-- Supplied records follows --

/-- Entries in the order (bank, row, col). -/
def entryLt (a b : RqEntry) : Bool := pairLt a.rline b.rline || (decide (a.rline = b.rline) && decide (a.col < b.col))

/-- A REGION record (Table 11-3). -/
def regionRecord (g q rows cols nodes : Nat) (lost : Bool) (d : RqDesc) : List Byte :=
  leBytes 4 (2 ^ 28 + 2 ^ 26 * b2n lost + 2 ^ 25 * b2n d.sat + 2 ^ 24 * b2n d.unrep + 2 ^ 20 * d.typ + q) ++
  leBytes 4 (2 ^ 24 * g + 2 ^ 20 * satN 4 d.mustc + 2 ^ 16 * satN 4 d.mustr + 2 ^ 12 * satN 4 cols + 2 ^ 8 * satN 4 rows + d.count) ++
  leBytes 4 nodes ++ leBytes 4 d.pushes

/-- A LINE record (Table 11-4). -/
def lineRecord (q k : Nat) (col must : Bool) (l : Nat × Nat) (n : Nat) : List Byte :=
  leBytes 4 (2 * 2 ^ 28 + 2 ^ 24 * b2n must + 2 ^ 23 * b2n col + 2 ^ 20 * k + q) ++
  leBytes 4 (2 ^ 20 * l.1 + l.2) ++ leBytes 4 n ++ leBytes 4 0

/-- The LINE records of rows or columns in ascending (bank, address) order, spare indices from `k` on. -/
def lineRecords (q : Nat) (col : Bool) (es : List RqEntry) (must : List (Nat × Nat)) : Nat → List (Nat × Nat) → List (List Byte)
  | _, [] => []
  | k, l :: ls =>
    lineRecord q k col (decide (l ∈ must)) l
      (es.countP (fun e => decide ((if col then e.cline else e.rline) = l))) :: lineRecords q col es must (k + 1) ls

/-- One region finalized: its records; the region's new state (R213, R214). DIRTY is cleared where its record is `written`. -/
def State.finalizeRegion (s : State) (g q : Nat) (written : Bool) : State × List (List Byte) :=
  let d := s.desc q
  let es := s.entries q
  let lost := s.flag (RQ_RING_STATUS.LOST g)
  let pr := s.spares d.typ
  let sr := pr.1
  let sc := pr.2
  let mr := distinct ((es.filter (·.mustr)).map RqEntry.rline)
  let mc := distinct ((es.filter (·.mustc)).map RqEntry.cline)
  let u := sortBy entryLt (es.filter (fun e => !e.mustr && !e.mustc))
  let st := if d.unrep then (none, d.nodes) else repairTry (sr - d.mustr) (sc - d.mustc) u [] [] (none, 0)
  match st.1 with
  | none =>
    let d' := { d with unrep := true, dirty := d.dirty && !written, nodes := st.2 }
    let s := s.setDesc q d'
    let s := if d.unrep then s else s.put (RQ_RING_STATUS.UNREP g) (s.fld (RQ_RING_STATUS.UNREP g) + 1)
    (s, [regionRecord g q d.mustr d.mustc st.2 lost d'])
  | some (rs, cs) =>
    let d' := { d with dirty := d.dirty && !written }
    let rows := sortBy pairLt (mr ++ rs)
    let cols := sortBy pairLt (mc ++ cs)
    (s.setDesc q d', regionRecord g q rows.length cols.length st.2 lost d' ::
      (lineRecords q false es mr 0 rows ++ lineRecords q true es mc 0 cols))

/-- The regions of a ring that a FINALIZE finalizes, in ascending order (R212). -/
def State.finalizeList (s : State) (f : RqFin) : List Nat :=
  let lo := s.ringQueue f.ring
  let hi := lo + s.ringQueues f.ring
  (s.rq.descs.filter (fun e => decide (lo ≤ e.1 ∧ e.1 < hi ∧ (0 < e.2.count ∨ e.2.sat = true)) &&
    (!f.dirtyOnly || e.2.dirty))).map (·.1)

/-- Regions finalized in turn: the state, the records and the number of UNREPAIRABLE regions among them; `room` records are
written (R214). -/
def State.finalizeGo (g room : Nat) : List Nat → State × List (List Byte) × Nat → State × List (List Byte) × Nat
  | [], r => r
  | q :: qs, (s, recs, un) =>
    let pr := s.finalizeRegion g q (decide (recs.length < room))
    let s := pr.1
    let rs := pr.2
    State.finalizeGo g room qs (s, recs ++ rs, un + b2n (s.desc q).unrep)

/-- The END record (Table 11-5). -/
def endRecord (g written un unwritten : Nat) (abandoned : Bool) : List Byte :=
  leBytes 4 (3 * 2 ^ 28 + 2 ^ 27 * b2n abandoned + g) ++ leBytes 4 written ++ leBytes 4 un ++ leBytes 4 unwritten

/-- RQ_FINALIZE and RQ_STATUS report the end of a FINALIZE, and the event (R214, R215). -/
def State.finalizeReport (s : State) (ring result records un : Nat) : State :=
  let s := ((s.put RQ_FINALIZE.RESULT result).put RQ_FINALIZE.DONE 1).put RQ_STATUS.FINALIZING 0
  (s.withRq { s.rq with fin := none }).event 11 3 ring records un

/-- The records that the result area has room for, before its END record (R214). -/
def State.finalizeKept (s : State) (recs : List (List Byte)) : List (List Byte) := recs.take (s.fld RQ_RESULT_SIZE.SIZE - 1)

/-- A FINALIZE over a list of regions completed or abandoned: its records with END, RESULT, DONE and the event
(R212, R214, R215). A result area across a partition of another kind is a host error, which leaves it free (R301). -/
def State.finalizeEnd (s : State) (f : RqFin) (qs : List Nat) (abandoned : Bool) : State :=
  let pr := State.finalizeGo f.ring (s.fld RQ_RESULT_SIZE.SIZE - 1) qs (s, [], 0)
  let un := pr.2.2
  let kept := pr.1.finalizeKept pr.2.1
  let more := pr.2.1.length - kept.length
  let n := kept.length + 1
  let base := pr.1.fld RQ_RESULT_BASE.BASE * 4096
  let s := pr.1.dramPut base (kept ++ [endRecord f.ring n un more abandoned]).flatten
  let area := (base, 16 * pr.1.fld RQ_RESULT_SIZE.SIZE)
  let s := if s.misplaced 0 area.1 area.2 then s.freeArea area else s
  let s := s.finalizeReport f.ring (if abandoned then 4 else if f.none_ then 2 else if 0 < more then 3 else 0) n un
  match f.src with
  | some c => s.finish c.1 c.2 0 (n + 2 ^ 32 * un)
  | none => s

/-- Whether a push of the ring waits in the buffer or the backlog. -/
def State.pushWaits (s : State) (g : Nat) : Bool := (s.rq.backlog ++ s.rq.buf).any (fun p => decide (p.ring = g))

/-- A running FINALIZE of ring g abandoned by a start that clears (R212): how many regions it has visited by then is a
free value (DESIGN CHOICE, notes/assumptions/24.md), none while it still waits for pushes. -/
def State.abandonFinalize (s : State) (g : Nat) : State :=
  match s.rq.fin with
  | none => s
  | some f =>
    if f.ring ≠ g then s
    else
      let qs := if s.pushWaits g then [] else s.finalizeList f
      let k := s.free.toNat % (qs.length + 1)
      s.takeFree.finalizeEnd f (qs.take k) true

-- Supplied records concluded --
-- Supplied records follows --

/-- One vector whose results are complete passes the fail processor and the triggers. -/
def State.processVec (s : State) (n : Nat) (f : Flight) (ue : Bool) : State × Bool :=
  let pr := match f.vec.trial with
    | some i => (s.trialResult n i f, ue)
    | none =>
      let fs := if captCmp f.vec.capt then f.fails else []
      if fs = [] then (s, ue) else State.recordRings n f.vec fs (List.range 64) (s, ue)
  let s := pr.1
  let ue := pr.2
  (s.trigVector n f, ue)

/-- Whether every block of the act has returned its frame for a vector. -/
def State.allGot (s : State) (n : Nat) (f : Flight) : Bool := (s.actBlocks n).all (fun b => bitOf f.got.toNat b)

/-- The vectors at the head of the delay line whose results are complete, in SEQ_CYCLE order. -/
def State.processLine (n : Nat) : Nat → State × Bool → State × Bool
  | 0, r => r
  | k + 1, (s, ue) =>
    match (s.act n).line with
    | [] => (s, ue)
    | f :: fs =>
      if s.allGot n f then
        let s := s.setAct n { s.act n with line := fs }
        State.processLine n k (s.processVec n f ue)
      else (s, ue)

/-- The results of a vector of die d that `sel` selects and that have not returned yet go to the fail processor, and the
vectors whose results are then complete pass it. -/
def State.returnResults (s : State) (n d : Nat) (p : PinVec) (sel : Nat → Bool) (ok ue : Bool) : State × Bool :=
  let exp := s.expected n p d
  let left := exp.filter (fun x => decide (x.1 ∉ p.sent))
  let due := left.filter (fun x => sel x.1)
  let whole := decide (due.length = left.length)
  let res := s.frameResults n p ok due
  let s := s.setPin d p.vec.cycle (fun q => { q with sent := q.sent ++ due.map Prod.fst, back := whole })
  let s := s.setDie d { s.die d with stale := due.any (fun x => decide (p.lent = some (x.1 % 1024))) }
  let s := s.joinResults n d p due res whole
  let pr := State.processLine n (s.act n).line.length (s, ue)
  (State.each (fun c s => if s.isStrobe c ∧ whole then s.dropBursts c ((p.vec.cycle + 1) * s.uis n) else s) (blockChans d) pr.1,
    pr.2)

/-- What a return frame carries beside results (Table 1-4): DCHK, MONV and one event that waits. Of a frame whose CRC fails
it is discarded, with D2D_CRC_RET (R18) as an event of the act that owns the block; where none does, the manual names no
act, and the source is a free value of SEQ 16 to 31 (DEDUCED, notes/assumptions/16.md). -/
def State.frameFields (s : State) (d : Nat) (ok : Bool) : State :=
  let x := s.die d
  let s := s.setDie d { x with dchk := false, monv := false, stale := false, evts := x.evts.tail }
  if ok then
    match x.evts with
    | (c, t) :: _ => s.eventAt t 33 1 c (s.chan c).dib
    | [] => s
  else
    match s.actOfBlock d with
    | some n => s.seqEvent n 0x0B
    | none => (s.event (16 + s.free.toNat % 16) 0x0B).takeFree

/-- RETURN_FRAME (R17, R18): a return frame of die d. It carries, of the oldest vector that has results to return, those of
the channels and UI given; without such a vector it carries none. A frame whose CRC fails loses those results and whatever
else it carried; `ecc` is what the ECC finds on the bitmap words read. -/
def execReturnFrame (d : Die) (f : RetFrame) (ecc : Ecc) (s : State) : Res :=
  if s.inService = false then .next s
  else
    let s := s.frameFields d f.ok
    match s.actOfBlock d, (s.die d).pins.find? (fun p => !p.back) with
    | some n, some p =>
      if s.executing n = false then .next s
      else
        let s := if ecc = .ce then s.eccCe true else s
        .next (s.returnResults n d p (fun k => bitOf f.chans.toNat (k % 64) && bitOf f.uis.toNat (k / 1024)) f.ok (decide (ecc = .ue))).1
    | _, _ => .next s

-- Supplied records concluded --
-- Supplied records follows --

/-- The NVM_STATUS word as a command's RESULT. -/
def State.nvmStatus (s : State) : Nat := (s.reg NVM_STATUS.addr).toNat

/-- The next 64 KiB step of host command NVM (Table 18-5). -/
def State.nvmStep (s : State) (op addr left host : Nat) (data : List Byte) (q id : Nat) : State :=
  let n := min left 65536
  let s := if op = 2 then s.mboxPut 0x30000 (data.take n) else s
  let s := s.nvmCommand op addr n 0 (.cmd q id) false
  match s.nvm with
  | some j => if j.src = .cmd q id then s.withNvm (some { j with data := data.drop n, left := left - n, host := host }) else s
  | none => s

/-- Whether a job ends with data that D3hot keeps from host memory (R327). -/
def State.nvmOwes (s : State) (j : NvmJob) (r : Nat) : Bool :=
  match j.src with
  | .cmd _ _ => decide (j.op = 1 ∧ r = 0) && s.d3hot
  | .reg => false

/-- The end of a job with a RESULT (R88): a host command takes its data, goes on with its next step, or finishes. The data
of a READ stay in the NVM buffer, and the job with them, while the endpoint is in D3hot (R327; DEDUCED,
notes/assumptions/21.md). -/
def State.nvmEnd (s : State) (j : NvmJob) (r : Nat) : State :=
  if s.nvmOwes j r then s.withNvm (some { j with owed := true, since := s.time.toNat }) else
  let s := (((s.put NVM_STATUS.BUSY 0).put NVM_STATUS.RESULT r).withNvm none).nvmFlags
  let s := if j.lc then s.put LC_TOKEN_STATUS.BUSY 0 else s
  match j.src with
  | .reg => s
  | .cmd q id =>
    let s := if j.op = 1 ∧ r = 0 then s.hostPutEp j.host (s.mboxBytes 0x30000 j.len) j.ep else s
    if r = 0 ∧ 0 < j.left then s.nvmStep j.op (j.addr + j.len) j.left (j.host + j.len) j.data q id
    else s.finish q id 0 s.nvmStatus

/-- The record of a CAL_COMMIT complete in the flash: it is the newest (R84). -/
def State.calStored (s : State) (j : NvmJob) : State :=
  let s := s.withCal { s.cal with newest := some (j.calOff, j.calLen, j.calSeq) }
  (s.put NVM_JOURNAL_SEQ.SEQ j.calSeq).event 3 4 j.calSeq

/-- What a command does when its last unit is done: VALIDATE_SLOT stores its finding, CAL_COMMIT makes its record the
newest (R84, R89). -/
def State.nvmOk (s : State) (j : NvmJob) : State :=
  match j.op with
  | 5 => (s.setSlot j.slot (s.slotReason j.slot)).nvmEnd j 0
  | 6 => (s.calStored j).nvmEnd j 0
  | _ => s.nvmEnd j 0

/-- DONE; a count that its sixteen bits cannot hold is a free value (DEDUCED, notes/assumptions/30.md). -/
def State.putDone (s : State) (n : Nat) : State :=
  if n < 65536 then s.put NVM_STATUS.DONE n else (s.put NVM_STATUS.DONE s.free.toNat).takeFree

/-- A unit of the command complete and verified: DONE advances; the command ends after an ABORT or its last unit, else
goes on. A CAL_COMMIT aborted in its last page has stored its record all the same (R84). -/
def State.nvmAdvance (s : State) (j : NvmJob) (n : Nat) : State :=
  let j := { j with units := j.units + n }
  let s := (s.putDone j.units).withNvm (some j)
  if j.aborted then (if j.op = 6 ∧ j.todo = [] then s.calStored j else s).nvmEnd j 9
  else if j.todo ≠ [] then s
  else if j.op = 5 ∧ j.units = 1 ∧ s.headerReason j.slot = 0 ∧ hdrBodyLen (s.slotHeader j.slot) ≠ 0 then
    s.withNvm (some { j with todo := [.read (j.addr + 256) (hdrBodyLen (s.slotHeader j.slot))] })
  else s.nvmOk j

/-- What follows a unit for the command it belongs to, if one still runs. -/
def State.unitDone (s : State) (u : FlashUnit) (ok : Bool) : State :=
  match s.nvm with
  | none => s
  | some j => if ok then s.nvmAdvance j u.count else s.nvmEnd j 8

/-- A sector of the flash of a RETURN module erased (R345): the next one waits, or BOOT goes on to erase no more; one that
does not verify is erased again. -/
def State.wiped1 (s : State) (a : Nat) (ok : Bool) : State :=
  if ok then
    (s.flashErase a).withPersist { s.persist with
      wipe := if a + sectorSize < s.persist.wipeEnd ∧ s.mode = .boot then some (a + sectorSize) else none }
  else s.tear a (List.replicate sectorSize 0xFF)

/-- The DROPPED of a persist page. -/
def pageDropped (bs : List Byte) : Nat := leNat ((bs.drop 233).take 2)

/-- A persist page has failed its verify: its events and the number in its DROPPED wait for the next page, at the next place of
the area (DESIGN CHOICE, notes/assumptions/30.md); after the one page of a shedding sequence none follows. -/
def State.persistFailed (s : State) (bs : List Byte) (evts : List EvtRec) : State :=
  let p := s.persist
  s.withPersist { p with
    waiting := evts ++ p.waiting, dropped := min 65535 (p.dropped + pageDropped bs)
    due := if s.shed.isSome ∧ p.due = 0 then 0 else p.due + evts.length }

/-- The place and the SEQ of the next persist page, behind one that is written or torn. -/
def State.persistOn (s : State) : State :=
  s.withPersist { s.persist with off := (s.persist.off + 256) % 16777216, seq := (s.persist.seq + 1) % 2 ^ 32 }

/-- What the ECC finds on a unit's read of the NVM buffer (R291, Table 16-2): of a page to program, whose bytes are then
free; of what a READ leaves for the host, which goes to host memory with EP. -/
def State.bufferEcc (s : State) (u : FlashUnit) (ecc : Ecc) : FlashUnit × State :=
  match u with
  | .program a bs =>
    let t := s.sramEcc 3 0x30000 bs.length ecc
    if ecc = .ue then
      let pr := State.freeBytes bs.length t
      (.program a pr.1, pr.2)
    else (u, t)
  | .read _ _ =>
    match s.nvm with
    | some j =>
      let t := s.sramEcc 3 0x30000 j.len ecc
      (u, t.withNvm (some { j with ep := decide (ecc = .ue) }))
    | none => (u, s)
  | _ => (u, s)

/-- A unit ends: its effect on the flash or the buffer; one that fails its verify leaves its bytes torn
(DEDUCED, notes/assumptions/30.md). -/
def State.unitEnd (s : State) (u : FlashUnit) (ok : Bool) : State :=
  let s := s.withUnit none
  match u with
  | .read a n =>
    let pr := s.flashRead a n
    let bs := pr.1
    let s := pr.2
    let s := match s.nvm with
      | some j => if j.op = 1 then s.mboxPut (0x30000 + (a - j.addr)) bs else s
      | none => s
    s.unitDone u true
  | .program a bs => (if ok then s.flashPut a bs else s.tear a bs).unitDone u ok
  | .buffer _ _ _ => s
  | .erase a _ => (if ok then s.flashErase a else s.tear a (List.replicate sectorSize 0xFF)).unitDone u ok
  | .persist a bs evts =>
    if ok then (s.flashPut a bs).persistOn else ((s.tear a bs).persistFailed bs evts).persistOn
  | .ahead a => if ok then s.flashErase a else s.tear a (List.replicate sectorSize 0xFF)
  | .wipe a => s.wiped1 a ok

-- Supplied records concluded --

> _Action item_:
Your answer should consist only of the lines above between the line holding "row, col). -/" and the line holding "def regionRecord (g", inclusive, each transcribed exactly.

> _Result of the exercise_:
/-- Entries in the order (bank, row, col). -/
def entryLt (a b : RqEntry) : Bool := pairLt a.rline b.rline || (decide (a.rline = b.rline) && decide (a.col < b.col))

/-- A REGION record (Table 11-3). -/
def regionRecord (g q rows cols nodes : Nat) (lost : Bool) (d : RqDesc) : List Byte :=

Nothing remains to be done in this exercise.